Between July 2008 and March 2009 there was no further correspondence between the parties about the possibility of the claimants seeking injunctive relief and had the Council communicated its intention to remove the trees that would have been the end of the matter. On 3rd March 2009 Bishop & Sewell wrote again to the Council but this letter does not refer to the issue about tree roots. It was all about the damp problem which they said had recurred and needed to be remedied failing which proceedings would be commenced. The Council replied to this letter on 16th March promising action but again there is no mention of the trees.
The position therefore is that there was no further communication between the parties on the issue of nuisance from trees after the correspondence in June 2008. The claimants had put the Council on notice that unless the trees were lopped or removed, proceedings for an injunction would be instituted and had imposed a deadline of 10th July. But this was allowed to pass without action being taken. The Council had subsequently decided to remove the trees but had not informed the claimants of this or carried out the work by the time that the proceedings were issued on 20th March 2009.
Had Bishop & Sewell taken the precaution of writing a formal letter before action to the Council before instituting the claim then it seems likely that they would have been told of what was planned. But they did not do that. The claim form was issued seeking damages and an injunction and the particulars of claim alleged that if the Ash trees were not appropriately maintained or cut back they threatened to cause damage to Number 49 by encroaching roots and the extraction of water from the foundations which was likely to be disruptive and expensive to repair.
In the defence served on 28th April 2009 the allegation that the Ash trees constituted an actual or potential nuisance was denied as was the claimants’ entitlement to a quia timet injunction. But in paragraph 3 the Council pleaded that a works order had been issued on 10th December 2008 to remove the trees and that the work would be carried out within a reasonable period of time.

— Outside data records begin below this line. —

-- ==== Sys2Proof/Machine/Fields.lean ====
section
/-! DEFINITION. What values the fields of a step may hold: the reserved values of R267 and of each instruction's own
layout, the fields that a TLI's variant uses (R223, R226), and the ranges of the numbers that name a tile, a die, a
cluster, a mailbox or a port (R3, R22, R389, R395). The features an instruction needs (R161) stand here too. -/
namespace Sys2Proof

/-- The CSR numbers that R291 and R372 assign. -/
def csrAssigned (n : Nat) : Bool :=
  n ≤ 4 || n == 8 || (0x10 ≤ n && n ≤ 0x18) || n == 0x20 || n == 0x28 || (0x30 ≤ n && n ≤ 0x33) ||
    (0x100 ≤ n && n ≤ 0x106) || (0x108 ≤ n && n ≤ 0x140)

/-- The assigned CSRs whose access is RW (R291, R372): ASP0 to ASP3, SPRET, SRSTATE, VMODE, FMODE and HRET. -/
def csrWritable (n : Nat) : Bool :=
  (1 ≤ n && n ≤ 4) || (0x30 ≤ n && n ≤ 0x33) || n == 0x106

/-- The SEL values of GETID that R294 assigns. -/
def getidAssigned (n : Nat) : Bool := n ≤ 13 || (16 ≤ n && n ≤ 22)

/-- The RM values that R307 allows for a conversion CONV under precision P. -/
def fcvtRmOk (conv rm : Nat) (p : Bool) : Bool :=
  if conv ≤ 7 then rm ≤ 3
  else if conv == 10 || conv == 11 then rm ≤ 4
  else if conv == 14 then (if p then rm ≤ 3 else rm == 0)
  else conv ≤ 13 && rm == 0

/-- The operand modes of R224 and R188. -/
inductive Mode where
  | IN | OUT | OUTP | INOUT | EXT
  deriving DecidableEq, Repr

/-- The forms of R225. -/
inductive Form where
  | whole | cls | pages | small | scal
  deriving DecidableEq, Repr

/-- An operand descriptor's fields (R224). -/
def opL (o : BitVec 32) : Nat := o.toNat % 1024
def opMode (o : BitVec 32) : Option Mode :=
  match o.toNat / 2 ^ 10 % 8 with
  | 0 => some .IN
  | 1 => some .OUT
  | 2 => some .OUTP
  | 3 => some .INOUT
  | 4 => some .EXT
  | _ => none
def opForm (o : BitVec 32) : Option Form :=
  match o.toNat / 2 ^ 13 % 8 with
  | 0 => some .whole
  | 1 => some .cls
  | 2 => some .pages
  | 3 => some .small
  | 4 => some .scal
  | _ => none
def opArg (o : BitVec 32) : Nat := o.toNat / 2 ^ 16

/-- ARG holds no reserved bit or value of its form (R225). -/
def opArgOk (o : BitVec 32) : Bool :=
  match opForm o with
  | some .whole => opArg o == 0
  | some .cls => opArg o ≤ 23
  | some .pages => true
  | some .small => true
  | some .scal => opArg o < 2 ^ 12
  | none => false

/-- The opcode, phase and fields of a task-stream instruction (R226). -/
def Instr.tli? : Instr → Option (Nat × TPhase × Tli)
  | .tnop ph t => some (0x00, ph, t)
  | .thalt ph t => some (0x01, ph, t)
  | .ttrap ph t => some (0x02, ph, t)
  | .tbr ph t => some (0x03, ph, t)
  | .tbrc ph t => some (0x04, ph, t)
  | .tcall ph t => some (0x05, ph, t)
  | .tret ph t => some (0x06, ph, t)
  | .tsety ph t => some (0x08, ph, t)
  | .taddy ph t => some (0x09, ph, t)
  | .tsuby ph t => some (0x0A, ph, t)
  | .tcmpy ph t => some (0x0B, ph, t)
  | .tldy ph t => some (0x0C, ph, t)
  | .tsty ph t => some (0x0D, ph, t)
  | .talloc ph t => some (0x10, ph, t)
  | .tfree ph t => some (0x11, ph, t)
  | .tlaunch ph t => some (0x14, ph, t)
  | .tcopy ph t => some (0x15, ph, t)
  | .tfill ph t => some (0x16, ph, t)
  | .tfence ph t => some (0x18, ph, t)
  | .tsync ph t => some (0x19, ph, t)
  | .tprobe ph t => some (0x1C, ph, t)
  | .tmigr ph t => some (0x1D, ph, t)
  | .tacqr ph t => some (0x1E, ph, t)
  | .trelr ph t => some (0x1F, ph, t)
  | .twaitq ph t => some (0x20, ph, t)
  | .tsigq ph t => some (0x21, ph, t)
  | .trnginit ph t => some (0x22, ph, t)
  | .tpark ph t => some (0x24, ph, t)
  | .tseqnext ph t => some (0x25, ph, t)
  | .tseqdone ph t => some (0x26, ph, t)
  | .tkvappend ph t => some (0x28, ph, t)
  | .tkvpin ph t => some (0x29, ph, t)
  | .tkvunpin ph t => some (0x2A, ph, t)
  | .tpfxlook ph t => some (0x2C, ph, t)
  | .tpfxins ph t => some (0x2D, ph, t)
  | _ => none

/-- The task-stream instruction of an opcode (R226). -/
def mkTli (opc : Nat) (ph : TPhase) (t : Tli) : Option Instr :=
  match opc with
  | 0x00 => some (.tnop ph t)
  | 0x01 => some (.thalt ph t)
  | 0x02 => some (.ttrap ph t)
  | 0x03 => some (.tbr ph t)
  | 0x04 => some (.tbrc ph t)
  | 0x05 => some (.tcall ph t)
  | 0x06 => some (.tret ph t)
  | 0x08 => some (.tsety ph t)
  | 0x09 => some (.taddy ph t)
  | 0x0A => some (.tsuby ph t)
  | 0x0B => some (.tcmpy ph t)
  | 0x0C => some (.tldy ph t)
  | 0x0D => some (.tsty ph t)
  | 0x10 => some (.talloc ph t)
  | 0x11 => some (.tfree ph t)
  | 0x14 => some (.tlaunch ph t)
  | 0x15 => some (.tcopy ph t)
  | 0x16 => some (.tfill ph t)
  | 0x18 => some (.tfence ph t)
  | 0x19 => some (.tsync ph t)
  | 0x1C => some (.tprobe ph t)
  | 0x1D => some (.tmigr ph t)
  | 0x1E => some (.tacqr ph t)
  | 0x1F => some (.trelr ph t)
  | 0x20 => some (.twaitq ph t)
  | 0x21 => some (.tsigq ph t)
  | 0x22 => some (.trnginit ph t)
  | 0x24 => some (.tpark ph t)
  | 0x25 => some (.tseqnext ph t)
  | 0x26 => some (.tseqdone ph t)
  | 0x28 => some (.tkvappend ph t)
  | 0x29 => some (.tkvpin ph t)
  | 0x2A => some (.tkvunpin ph t)
  | 0x2C => some (.tpfxlook ph t)
  | 0x2D => some (.tpfxins ph t)
  | _ => none

/-- The fields of W0 to W3 that the instruction of an opcode does not use, or that its variant does not use, are 0,
and no used field holds a reserved value (R223, R226). -/
def tliWordsOk (opc : Nat) (t : Tli) : Bool :=
  let w1 := t.w1.toNat
  let w2 := t.w2.toNat
  let w3 := t.w3.toNat
  let noD := t.yd == 0
  let noA := t.ya == 0
  let noB := t.yb == 0
  let no1 := w1 == 0
  let no2 := w2 == 0
  let no3 := w3 == 0
  let bare := noD && noA && noB && no1 && no2 && no3
  match opc with
  | 0x00 | 0x01 | 0x06 | 0x10 | 0x11 | 0x15 | 0x28 | 0x29 | 0x2A => bare
  | 0x02 => noD && noA && noB && w1 < 2 ^ 16 && no2 && no3
  | 0x03 | 0x05 => noD && noA && noB && no2 && no3
  | 0x04 => noD && noB && no2 && w3 ≤ 1
  | 0x08 => noA && noB && no3
  | 0x09 | 0x0A => w3 ≤ 1 && (if w3 == 1 then noB else no1 && no2)
  | 0x0B => w3 < 16 && w3 / 2 ≤ 5 && (if w3 % 2 == 1 then noB else no1 && no2)
  | 0x0C => noA && noB && no1 && no2 && w3 ≤ 1
  | 0x0D => noD && noB && no1 && no2 && no3
  | 0x14 =>
    noD && noB && w3 < 2 ^ 31 &&
      (if w3 / 2 ^ 16 == 0 then noA else t.ya.toNat + Nat.log2 (w3 / 2 ^ 16) ≤ 63)
  | 0x16 =>
    noD && noB && w3 < 8 &&
      (if w3 / 4 == 1 then no1 && no2 else noA && (w2 * 2 ^ 32 + w1) < 2 ^ (8 * 2 ^ (w3 % 4)))
  | 0x18 => noD && noA && noB && no1 && no2 && w3 ≤ 4
  | 0x19 => noD && noA && noB && w1 < 2048 && no2 && w3 ≤ 1
  | 0x1C =>
    noD && no2 && w3 < 8 &&
      (match w3 % 4 with
       | 0 => noA && noB && no1 && w3 == 0
       | 1 => noB && no1 && w3 == 1
       | 2 => w1 < 2 ^ 16
       | _ => false)
  | 0x1D =>
    no2 && w3 < 32 && w3 / 4 % 4 ≤ 2 &&
      (match w3 % 4 with
       | 1 => noB && no1
       | 2 => w1 < 2 ^ 16
       | _ => false)
  | 0x1E | 0x1F => noD && noB && w3 ≤ 1 && (if w3 == 1 then no1 && no2 else noA)
  | 0x20 =>
    no2 && w3 < 8 && w3 % 4 ≤ 2 && (if w3 / 4 == 1 then no1 else noA) &&
      (match w3 % 4 with
       | 0 => noD && noB
       | 1 => noB
       | _ => true)
  | 0x21 =>
    noD && no2 && w3 < 8 && w3 % 4 ≤ 2 && (if w3 / 4 == 1 then no1 else noA) && (w3 % 4 != 0 || noB)
  | 0x22 =>
    w3 ≤ 2 && w2 < 2 ^ 26 &&
      (match w3 with
       | 0 => w2 < 2 ^ 16
       | 1 => noD
       | _ => noD && noA && noB && no1 && w2 % 2 ^ 16 == 0)
  | 0x24 => noB && no1 && no2 && no3
  | 0x25 => noA && noB && no1 && no2 && w3 ≤ 1
  | 0x26 => noD && noB && no1 && no2 && no3
  | 0x2C | 0x2D => noA && noB && no1 && no2 && no3
  | _ => false

/-- The operand modes that R226 allows, by position; none: R226 gives no operand there. -/
def tliModes (opc : Nat) (t : Tli) (k : Nat) : List Mode :=
  match opc, k with
  | 0x0C, 0 => [.IN]
  | 0x0D, 0 => [.OUTP, .INOUT, .EXT]
  | 0x10, 0 => [.OUT]
  | 0x11, 0 => [.IN]
  | 0x14, _ => [.IN, .OUT, .OUTP, .INOUT, .EXT]
  | 0x15, 0 => [.IN]
  | 0x15, 1 => [.OUT, .OUTP, .INOUT, .EXT]
  | 0x16, 0 => [.OUT, .OUTP, .INOUT, .EXT]
  | 0x1C, _ => [.IN, .OUTP, .INOUT]
  | 0x20, 0 => [.OUTP, .INOUT, .EXT]
  | 0x21, 0 => [.IN]
  | 0x28, 0 | 0x29, 0 | 0x2A, 0 | 0x2D, 0 => [.IN]
  | 0x2C, 0 => [.IN]
  | 0x2C, 1 => [.OUT, .OUTP]
  | _, _ => if t.opnds.length ≤ k then [.IN] else []

/-- The operand counts that R226 allows. -/
def tliCountOk (opc : Nat) (t : Tli) : Bool :=
  let n := t.opnds.length
  match opc with
  | 0x0C | 0x0D | 0x10 | 0x11 | 0x16 | 0x28 | 0x29 | 0x2A | 0x2D => n == 1
  | 0x14 => n ≤ 16
  | 0x15 | 0x2C => n == 2
  | 0x1C => if t.w3.toNat % 4 == 0 then 1 ≤ n && n ≤ 16 else n == 0
  | 0x20 | 0x21 => if t.w3.toNat % 4 == 0 then n == 1 else n == 0
  | _ => n == 0

/-- Descriptor k holds an allowed mode, an assigned form and no reserved ARG bit (R223). TFREE takes form WHOLE. -/
def tliOpndOk (opc : Nat) (t : Tli) (k : Nat) (o : BitVec 32) : Bool :=
  (match opMode o with
   | some m => (tliModes opc t k).contains m
   | none => false) &&
  opArgOk o && (opc != 0x11 || opForm o == some .whole)

/-- The index of the first descriptor from k on that is not allowed. -/
def tliBadOpnd (opc : Nat) (t : Tli) (k : Nat) : List (BitVec 32) → Option Nat
  | [] => none
  | o :: os => if tliOpndOk opc t k o then tliBadOpnd opc t (k + 1) os else some k

/-- R223's static checks. None: the TLI passes. Some k: it is ILLEGAL with OPND = k (0x1F: no operand). -/
def tliIllegal (opc : Nat) (t : Tli) : Option Nat :=
  if !(tliWordsOk opc t && tliCountOk opc t) then some 0x1F else tliBadOpnd opc t 0 t.opnds

/-- No field of the step holds a reserved value, and every number that names a part of the machine is in its range. -/
def Instr.fieldsOk : Instr → Bool
  | .loop _ lev _ mn _ short => lev.toNat ≤ 5 && (mn != 0 || short == 0)
  | .brkl _ lev cond c neg => lev.toNat != 6 && (cond || (c == 0 && !neg))
  | .csrr _ _ csr => csrAssigned csr.toNat
  | .csrw _ _ csr => csrAssigned csr.toNat && csrWritable csr.toNat
  | .getid _ _ k => getidAssigned k.toNat
  | .rget _ d _ => d.toNat % 2 == 0 && d.toNat < 126
  | .fcvt _ _ _ conv rm p => fcvtRmOk conv.toNat rm.toNat p
  | .fsqrt _ _ _ rm _ => rm.toNat ≤ 3
  | .ldc _ _ _ sz sx _ _ => sz != 3 || !sx
  | .ldcLong _ _ _ sz sx _ _ _ => sz != 3 || !sx
  | .amo _ _ _ op _ _ _ _ => op.toNat ≤ 8
  | .cpyin _ _ _ _ _ lin spc => lin || spc == 0
  | .cpyout _ _ _ _ _ lin spc => lin || spc == 0
  | .mcast _ _ _ _ _ lin spc tmask => (lin || spc == 0) && tmask != 0
  | .sadv _ _ _ _ k => k != 0
  | .dwaitDist _ e _ => e.toNat ≤ 4
  | .dwaitReg _ e _ => e.toNat ≤ 4
  | .vred _ _ _ _ _ _ f => f.toNat ≤ 4
  | .vscat _ _ _ _ _ _ f => f.toNat ≤ 3
  | .vfill _ _ _ _ _ f => f.toNat ≤ 1
  | .mmab _ _ _ _ qb _ loadb => loadb || qb == 0
  | .srstateWrite t | .spretWrite t | .resultLand t | .interlockedResultLand t | .copyStart t | .opsWriteLand t
  | .tileStart t | .tileEnd t | .handlerEntry t | .latchDelivery t | .firmwareTrap t | .kernelFatal t | .watchdog t
  | .preemptSignal t | .prebndExpiry t | .l1LineExpiry t => t < 512
  | .waitingComplete t g | .joinComplete t g | .breakHit t g => t < 512 && g < 8
  | .flagWake t off => t < 512 && off < 2 ^ 20 && off % 8 == 0
  | .engineStart t _ | .engineComplete t _ | .dwaitSatisfied t _ => t < 512
  | .copyComplete t k | .sendComplete t k => t < 512 && k < 8
  | .streamFill t _ | .streamDrain t _ => t < 512
  | .retentionEntryComplete t b | .retentionExitComplete t b => t < 512 && b < 32
  | .leasePeriodEnd cl => cl < 128
  | .gustWrite slot _ | .gustSlotWrite slot _ => slot < 65536
  | .registerWrite mb off _ => mb < 32 && off < 4096 && off % 8 == 0
  | .streamBytesArrive port strm _ | .receiveQueueCredit port strm _ => port < 18 && strm < 256
  | .gustMessage port slot rlen _ bytes _ => port < 18 && slot < 65536 && rlen ≤ 3840 && bytes.length ≤ 3840
  | .linkFailure port | .peerLinkOpen port _ _ => port < 18
  | .functionLevelReset port => port < 2
  | .hostCxlMem ha _ => ha < 2 ^ 64
  | .jtagOps oa _ => oa < 2 ^ 40
  | i =>
    match i.tli? with
    | some (opc, _, t) => (tliIllegal opc t).isNone
    | none => true

/-- The feature bits of FEAT that a tile instruction needs (R161, R209, R302, R307, R312, R337, R358, R363). -/
def Instr.featNeed : Instr → BitVec 64
  | .fadd _ _ _ _ p | .fsub _ _ _ _ p | .fmul _ _ _ _ p | .fma _ _ _ _ p | .fdiv _ _ _ _ p
  | .fmin _ _ _ _ p | .fmax _ _ _ _ p => if p then 1 else 0
  | .fcmp _ _ _ _ _ p => if p then 1 else 0
  | .fabs _ _ _ p | .fneg _ _ _ p | .frcp _ _ _ p | .frsq _ _ _ p | .fexp2 _ _ _ p | .flog2 _ _ _ p
  | .fclass _ _ _ p => if p then 1 else 0
  | .fsqrt _ _ _ _ p => if p then 1 else 0
  | .fcvt _ _ _ conv rm p => (if p || conv == 14 then 1 else 0) ||| (if rm == 4 then 2 else 0)
  | .amo _ _ _ op sz _ _ _ => if op == 8 && sz then 1 else 0
  | .chain _ _ _ _ _ _ p sr => (if p then 1 else 0) ||| (if sr then 2 else 0)
  | .vcvt _ _ _ _ _ p sr => (if p then 1 else 0) ||| (if sr then 2 else 0)
  | .vqnt _ _ _ _ _ sr => if sr then 2 else 0
  | .vred _ _ _ _ _ p _ | .vscat _ _ _ _ _ p _ => if p then 1 else 0
  | .vgath _ _ _ _ _ p => if p then 1 else 0
  | .vfill _ _ _ _ p _ => if p then 1 else 0
  | .vtrn _ _ _ _ _ p => if p then 1 else 0
  | .ard _ _ _ _ _ _ sr => if sr then 2 else 0
  | .dotk _ _ _ _ _ _ | .dotv _ _ _ _ _ _ | .dots _ _ _ _ _ _ | .dotx _ _ _ _ _ _ => 4
  | _ => 0

end Sys2Proof
end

As already stated, the removal of the trees took place on 23rd June. On 12th August Bishop & Sewell proposed the making of a consent order in Tomlin form staying the proceedings on terms that the Council should carry out regular inspections of Number 47; should take any necessary steps to reduce the growth of any remaining trees; and should undertake to pay the reasonable costs of any repairs to Number 49 caused by past or future tree growth. The Tomlin order also provided for the Council to pay the costs of the action.
The action was stayed on 2nd September 2009 to allow for settlement but the Council declined to agree to the terms proposed. I should mention that at that stage the claimants’ costs were stated to be some £24,251 which included an After the Event insurance premium of £7,875 and solicitors’ profit costs of £9,550. The claimants modified their terms of settlement by offering simply to discontinue on the payment by the Council of £22,000 towards their costs. But this was not acceptable and the action therefore proceeded to trial.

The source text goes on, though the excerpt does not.